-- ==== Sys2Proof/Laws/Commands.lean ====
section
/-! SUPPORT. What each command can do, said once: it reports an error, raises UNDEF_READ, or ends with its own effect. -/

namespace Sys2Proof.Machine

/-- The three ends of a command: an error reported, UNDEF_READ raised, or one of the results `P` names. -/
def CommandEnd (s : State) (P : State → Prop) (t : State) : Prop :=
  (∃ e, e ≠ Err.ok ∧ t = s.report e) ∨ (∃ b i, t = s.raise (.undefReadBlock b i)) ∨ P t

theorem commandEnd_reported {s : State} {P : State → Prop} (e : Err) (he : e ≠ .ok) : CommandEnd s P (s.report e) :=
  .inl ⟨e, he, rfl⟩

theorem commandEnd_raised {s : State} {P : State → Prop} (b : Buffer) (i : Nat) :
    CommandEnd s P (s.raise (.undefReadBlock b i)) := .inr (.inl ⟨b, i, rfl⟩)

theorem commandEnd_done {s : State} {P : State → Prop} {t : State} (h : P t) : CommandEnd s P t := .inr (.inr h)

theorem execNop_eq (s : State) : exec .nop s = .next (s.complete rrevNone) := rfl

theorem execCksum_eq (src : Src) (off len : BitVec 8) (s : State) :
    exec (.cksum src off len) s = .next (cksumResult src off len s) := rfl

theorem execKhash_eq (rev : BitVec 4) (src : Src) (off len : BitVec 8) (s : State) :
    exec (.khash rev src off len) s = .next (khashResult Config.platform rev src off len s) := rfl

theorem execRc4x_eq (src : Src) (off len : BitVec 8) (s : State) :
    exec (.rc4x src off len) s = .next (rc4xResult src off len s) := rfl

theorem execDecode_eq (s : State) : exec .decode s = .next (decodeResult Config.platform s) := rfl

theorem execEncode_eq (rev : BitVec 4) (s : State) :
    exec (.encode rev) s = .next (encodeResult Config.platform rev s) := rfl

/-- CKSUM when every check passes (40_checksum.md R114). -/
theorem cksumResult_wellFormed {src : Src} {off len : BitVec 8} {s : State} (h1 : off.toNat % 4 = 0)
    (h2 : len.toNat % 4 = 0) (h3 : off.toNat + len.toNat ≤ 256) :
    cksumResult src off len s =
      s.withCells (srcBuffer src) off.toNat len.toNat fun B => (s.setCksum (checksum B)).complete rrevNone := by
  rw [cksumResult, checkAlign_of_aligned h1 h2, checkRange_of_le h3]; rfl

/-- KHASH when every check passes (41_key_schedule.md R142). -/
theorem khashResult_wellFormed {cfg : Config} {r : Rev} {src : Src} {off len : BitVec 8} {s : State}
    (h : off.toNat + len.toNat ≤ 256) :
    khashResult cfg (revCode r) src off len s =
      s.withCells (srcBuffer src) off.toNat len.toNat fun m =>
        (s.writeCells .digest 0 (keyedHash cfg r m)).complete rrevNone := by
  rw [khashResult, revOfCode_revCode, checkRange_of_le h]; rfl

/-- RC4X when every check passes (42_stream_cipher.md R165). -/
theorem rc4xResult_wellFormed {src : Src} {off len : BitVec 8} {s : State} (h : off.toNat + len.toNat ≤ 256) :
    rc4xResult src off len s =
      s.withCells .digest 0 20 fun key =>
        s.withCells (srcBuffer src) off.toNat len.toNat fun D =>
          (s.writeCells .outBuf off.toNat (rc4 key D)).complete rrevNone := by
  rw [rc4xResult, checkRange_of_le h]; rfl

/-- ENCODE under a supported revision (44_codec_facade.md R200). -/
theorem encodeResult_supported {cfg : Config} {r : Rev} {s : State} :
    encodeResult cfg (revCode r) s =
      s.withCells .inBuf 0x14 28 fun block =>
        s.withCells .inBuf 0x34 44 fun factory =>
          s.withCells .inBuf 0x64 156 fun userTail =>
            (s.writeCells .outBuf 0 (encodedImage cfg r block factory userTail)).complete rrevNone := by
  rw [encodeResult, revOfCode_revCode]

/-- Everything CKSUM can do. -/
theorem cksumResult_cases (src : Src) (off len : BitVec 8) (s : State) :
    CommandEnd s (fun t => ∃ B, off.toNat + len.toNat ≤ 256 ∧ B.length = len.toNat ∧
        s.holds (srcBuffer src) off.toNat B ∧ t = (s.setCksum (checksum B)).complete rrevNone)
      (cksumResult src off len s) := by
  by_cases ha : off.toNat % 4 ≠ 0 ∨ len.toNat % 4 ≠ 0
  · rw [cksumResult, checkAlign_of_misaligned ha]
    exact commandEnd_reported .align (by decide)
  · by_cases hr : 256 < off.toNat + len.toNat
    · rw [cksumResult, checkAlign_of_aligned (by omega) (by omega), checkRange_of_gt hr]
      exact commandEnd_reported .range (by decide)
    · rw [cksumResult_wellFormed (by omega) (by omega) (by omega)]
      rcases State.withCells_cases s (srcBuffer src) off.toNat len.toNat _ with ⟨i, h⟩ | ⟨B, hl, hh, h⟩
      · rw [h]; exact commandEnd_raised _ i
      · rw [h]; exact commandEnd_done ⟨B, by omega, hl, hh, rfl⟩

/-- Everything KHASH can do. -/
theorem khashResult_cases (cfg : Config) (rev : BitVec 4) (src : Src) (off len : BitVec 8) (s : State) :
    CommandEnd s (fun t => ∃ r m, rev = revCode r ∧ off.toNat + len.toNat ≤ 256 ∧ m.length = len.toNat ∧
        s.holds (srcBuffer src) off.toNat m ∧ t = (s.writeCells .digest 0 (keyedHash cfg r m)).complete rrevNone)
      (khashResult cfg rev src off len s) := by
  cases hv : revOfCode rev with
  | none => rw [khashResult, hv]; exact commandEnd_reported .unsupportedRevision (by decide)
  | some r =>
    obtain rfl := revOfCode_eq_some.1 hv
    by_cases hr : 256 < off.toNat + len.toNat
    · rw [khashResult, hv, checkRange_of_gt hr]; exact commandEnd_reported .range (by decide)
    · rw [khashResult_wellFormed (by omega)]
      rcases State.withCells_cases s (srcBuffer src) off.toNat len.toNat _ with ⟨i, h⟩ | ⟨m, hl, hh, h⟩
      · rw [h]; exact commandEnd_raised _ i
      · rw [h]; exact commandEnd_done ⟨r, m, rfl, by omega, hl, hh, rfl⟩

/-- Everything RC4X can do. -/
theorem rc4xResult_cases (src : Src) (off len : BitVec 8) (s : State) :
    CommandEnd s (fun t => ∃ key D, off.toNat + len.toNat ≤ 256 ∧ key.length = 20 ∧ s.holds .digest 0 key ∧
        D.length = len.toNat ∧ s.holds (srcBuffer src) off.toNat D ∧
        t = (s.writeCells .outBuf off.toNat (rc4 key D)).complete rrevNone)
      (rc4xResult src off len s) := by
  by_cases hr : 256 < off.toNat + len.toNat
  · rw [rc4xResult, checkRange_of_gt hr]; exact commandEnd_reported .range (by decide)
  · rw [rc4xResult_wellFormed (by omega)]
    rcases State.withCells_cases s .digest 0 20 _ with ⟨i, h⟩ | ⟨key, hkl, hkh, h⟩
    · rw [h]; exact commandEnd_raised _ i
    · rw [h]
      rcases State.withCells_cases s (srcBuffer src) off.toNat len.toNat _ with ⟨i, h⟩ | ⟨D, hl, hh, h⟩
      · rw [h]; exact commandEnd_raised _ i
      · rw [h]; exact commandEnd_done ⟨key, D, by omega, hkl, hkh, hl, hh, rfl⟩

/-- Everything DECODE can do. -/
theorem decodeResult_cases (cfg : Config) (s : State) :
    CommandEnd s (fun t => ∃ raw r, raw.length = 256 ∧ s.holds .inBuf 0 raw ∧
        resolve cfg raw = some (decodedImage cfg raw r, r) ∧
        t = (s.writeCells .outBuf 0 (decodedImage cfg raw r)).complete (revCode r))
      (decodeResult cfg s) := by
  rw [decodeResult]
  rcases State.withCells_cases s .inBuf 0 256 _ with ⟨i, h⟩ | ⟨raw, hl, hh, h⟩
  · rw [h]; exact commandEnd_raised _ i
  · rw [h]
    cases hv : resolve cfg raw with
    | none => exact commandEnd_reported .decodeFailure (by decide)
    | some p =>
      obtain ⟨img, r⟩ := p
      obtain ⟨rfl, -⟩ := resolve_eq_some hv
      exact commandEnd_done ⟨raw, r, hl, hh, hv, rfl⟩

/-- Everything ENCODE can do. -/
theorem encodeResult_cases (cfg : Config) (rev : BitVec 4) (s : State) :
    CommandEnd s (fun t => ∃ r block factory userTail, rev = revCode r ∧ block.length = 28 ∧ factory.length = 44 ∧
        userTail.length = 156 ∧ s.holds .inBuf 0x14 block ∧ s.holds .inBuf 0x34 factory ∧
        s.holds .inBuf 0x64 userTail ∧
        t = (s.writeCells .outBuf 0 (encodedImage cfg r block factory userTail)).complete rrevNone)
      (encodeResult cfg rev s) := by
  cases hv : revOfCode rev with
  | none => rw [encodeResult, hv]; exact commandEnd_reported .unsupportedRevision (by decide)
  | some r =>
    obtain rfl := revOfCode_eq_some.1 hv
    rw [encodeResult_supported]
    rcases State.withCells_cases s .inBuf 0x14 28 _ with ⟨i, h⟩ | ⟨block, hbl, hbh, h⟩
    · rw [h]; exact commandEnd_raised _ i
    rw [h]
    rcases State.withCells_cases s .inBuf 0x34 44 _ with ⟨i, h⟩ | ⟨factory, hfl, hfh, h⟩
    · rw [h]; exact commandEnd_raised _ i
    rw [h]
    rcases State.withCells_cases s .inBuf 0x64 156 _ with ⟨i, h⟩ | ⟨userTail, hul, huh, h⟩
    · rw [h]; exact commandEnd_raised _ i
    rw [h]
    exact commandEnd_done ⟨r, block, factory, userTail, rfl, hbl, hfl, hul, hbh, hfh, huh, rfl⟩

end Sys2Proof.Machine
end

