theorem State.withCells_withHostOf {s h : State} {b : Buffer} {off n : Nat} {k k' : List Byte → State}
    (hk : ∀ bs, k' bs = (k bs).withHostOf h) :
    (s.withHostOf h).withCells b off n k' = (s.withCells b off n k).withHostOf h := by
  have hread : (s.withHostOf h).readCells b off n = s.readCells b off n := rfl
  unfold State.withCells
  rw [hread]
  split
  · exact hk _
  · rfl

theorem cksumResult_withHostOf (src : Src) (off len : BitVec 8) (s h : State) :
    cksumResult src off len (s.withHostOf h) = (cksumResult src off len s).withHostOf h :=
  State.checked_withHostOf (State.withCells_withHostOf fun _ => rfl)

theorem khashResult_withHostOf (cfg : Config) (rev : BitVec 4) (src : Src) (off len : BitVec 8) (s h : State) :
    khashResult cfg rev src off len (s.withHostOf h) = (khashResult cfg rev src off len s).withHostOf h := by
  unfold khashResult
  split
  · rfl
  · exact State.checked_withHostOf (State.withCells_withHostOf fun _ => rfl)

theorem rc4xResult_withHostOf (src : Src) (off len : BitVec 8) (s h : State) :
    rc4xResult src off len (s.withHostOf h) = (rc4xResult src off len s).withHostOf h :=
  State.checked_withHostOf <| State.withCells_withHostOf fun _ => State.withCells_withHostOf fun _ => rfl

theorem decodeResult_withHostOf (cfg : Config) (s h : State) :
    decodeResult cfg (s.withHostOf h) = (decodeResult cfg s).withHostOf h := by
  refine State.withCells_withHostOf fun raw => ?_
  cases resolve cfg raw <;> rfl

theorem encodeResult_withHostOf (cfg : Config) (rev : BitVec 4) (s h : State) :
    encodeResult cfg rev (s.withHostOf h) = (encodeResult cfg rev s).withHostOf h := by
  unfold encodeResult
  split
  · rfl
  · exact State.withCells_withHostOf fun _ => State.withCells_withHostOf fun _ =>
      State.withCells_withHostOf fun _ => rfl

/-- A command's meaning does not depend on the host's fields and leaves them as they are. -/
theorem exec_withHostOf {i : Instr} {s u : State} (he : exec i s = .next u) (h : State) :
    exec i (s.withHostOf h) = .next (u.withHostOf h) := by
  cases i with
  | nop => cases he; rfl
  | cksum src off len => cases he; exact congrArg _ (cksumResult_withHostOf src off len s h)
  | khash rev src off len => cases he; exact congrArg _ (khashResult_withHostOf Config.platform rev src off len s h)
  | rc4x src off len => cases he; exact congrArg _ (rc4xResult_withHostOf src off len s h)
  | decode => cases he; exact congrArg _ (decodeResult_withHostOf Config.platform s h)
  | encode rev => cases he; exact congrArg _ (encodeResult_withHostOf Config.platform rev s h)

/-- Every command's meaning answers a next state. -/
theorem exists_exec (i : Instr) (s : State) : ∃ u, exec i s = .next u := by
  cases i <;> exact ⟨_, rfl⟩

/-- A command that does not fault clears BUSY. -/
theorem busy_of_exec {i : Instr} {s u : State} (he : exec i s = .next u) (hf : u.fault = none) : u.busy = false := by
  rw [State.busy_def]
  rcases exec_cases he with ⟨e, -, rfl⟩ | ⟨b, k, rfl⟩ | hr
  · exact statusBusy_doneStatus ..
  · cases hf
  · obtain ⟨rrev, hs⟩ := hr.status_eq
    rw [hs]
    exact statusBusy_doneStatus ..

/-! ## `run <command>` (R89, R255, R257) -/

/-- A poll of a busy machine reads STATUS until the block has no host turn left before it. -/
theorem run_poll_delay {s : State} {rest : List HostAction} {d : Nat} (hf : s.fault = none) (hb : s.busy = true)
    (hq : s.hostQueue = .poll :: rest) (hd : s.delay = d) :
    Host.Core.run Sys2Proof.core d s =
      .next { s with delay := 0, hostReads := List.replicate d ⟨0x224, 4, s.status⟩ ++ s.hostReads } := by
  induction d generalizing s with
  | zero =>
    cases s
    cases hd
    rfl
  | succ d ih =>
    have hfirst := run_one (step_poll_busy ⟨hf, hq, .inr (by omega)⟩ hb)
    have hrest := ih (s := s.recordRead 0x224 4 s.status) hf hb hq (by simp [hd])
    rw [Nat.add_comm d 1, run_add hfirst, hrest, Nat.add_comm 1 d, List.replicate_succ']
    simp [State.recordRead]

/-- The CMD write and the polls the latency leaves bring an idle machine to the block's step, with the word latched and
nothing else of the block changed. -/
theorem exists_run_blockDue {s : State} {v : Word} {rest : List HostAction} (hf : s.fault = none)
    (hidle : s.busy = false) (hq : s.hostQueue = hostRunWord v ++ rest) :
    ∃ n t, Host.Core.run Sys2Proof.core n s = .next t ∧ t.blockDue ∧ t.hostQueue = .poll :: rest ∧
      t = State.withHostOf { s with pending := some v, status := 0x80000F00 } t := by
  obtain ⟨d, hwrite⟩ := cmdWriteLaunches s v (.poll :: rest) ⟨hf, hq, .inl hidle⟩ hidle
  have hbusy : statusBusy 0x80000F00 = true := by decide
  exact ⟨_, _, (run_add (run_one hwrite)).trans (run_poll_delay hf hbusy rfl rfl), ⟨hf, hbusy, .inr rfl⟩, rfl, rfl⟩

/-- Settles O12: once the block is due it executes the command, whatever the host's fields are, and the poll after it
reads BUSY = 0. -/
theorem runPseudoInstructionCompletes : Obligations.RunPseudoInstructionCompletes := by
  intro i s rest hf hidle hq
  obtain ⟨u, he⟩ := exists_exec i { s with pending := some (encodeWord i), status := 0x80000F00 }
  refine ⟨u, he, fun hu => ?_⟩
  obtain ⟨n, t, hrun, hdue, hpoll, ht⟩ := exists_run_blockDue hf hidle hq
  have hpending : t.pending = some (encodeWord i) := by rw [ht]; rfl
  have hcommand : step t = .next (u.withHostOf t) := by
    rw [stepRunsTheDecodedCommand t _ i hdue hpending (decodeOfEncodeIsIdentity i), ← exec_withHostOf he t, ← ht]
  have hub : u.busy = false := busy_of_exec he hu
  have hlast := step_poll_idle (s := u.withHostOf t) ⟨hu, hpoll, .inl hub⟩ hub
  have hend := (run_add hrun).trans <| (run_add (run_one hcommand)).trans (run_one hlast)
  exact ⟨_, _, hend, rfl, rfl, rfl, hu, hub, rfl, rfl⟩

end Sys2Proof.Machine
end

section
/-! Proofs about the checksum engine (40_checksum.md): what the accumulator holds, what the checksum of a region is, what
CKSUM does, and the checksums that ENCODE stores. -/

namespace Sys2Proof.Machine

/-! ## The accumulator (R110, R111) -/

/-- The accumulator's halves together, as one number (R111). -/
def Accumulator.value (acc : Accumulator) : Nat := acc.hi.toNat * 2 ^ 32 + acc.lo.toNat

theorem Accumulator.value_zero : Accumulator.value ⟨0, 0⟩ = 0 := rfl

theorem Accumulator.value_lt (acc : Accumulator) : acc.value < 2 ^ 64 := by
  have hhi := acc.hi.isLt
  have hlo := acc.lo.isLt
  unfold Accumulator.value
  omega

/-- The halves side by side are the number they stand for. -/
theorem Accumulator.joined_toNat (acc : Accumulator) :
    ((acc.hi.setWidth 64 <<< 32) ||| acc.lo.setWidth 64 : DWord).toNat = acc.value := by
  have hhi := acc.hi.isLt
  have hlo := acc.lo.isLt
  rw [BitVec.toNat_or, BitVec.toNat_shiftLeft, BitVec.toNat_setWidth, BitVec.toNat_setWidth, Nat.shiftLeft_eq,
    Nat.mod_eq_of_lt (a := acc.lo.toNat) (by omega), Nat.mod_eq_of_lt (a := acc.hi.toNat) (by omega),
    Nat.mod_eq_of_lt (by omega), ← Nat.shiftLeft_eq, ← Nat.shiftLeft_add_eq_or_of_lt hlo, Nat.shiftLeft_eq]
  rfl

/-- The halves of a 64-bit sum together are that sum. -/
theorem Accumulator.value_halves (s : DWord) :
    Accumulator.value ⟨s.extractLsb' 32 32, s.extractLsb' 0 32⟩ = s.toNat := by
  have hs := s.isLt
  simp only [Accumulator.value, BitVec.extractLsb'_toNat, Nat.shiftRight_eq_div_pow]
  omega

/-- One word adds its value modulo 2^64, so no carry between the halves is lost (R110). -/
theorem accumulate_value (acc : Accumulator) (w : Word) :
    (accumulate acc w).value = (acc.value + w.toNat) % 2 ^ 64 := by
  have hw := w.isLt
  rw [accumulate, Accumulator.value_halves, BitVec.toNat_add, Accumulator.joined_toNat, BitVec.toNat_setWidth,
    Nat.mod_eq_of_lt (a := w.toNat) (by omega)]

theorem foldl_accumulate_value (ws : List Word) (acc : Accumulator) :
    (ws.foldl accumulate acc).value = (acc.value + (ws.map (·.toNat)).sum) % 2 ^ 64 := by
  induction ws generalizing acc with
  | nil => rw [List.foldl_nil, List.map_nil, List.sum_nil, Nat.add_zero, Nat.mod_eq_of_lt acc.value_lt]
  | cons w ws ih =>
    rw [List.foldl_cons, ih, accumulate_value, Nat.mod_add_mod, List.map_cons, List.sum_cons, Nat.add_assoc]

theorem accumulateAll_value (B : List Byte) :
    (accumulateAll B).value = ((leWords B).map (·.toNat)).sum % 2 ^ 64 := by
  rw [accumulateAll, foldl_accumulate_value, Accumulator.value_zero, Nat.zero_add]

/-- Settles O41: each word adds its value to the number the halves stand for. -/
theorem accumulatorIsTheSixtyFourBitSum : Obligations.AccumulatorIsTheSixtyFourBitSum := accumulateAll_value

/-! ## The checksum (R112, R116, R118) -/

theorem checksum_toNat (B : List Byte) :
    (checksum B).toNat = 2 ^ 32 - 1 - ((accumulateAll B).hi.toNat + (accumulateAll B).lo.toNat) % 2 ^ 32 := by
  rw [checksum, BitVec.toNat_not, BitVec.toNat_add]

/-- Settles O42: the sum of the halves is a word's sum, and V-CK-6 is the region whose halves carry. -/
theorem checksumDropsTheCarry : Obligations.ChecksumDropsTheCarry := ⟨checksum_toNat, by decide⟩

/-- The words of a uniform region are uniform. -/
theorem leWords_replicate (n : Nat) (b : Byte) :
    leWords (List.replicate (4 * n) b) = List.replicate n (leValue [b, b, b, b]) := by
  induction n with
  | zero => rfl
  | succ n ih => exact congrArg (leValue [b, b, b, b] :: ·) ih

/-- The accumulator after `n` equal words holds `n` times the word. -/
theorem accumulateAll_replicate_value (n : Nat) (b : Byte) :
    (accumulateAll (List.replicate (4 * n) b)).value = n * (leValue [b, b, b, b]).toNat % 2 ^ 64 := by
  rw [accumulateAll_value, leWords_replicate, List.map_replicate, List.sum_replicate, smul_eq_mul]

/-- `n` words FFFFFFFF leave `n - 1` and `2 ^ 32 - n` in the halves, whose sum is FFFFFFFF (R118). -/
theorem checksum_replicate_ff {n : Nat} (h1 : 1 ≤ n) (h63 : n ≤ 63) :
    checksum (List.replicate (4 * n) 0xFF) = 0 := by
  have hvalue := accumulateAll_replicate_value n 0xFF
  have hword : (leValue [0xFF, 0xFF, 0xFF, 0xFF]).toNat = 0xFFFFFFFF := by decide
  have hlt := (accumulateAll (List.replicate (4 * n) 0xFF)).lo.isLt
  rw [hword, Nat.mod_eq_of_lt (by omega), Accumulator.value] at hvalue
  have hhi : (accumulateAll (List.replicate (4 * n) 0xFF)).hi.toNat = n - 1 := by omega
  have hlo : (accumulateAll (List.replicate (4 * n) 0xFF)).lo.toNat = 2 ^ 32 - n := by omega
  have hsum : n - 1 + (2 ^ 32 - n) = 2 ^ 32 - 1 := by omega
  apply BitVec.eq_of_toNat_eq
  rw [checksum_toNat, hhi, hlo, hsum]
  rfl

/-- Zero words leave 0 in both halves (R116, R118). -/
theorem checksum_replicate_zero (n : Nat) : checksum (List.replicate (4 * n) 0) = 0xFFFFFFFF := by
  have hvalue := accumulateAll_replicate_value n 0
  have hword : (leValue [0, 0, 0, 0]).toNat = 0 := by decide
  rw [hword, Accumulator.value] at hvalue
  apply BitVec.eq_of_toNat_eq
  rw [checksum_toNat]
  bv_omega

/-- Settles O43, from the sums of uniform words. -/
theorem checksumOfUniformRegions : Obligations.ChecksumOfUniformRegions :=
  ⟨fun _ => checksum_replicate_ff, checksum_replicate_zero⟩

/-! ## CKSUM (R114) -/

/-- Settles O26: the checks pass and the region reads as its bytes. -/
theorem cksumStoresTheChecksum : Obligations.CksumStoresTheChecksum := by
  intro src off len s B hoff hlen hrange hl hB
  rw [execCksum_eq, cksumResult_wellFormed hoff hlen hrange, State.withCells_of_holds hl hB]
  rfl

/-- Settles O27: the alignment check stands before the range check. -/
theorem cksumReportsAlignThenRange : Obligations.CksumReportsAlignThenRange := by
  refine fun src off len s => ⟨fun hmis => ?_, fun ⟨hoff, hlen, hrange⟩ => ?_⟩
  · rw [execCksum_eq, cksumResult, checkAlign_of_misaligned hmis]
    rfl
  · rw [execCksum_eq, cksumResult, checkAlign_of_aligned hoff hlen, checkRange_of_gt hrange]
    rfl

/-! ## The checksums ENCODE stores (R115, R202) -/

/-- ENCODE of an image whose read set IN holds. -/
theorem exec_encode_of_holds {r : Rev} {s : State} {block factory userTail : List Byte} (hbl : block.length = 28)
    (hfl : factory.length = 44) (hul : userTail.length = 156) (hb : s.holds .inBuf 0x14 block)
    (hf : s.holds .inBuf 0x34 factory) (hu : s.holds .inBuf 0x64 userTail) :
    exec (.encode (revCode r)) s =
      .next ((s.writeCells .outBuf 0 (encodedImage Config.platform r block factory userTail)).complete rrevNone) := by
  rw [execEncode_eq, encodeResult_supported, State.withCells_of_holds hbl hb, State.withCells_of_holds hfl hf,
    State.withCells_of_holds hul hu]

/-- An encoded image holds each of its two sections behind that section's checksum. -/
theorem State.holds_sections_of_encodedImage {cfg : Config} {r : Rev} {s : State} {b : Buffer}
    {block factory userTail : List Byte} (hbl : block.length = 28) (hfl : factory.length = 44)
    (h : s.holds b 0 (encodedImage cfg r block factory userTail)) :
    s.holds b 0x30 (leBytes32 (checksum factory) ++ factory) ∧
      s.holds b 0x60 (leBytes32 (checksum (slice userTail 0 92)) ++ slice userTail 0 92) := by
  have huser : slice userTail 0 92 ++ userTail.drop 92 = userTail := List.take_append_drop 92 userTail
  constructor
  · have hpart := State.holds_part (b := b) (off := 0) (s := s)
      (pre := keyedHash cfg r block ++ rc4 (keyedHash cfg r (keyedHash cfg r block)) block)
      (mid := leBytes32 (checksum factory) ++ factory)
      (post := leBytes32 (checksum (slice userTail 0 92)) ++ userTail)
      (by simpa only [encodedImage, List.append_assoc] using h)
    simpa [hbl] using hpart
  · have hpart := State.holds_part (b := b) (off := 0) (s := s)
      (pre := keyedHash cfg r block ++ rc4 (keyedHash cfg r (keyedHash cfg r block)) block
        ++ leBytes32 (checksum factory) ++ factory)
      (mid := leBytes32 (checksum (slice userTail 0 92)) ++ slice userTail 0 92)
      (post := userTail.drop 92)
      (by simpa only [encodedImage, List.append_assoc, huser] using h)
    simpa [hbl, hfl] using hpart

------

=== WHAT TO DO ===
Identify the lines above that contain the word "hread", then copy them.

=== ANSWER SECTION ===
  have hread : (s.withHostOf h).readCells b off n = s.readCells b off n := rfl
  rw [hread]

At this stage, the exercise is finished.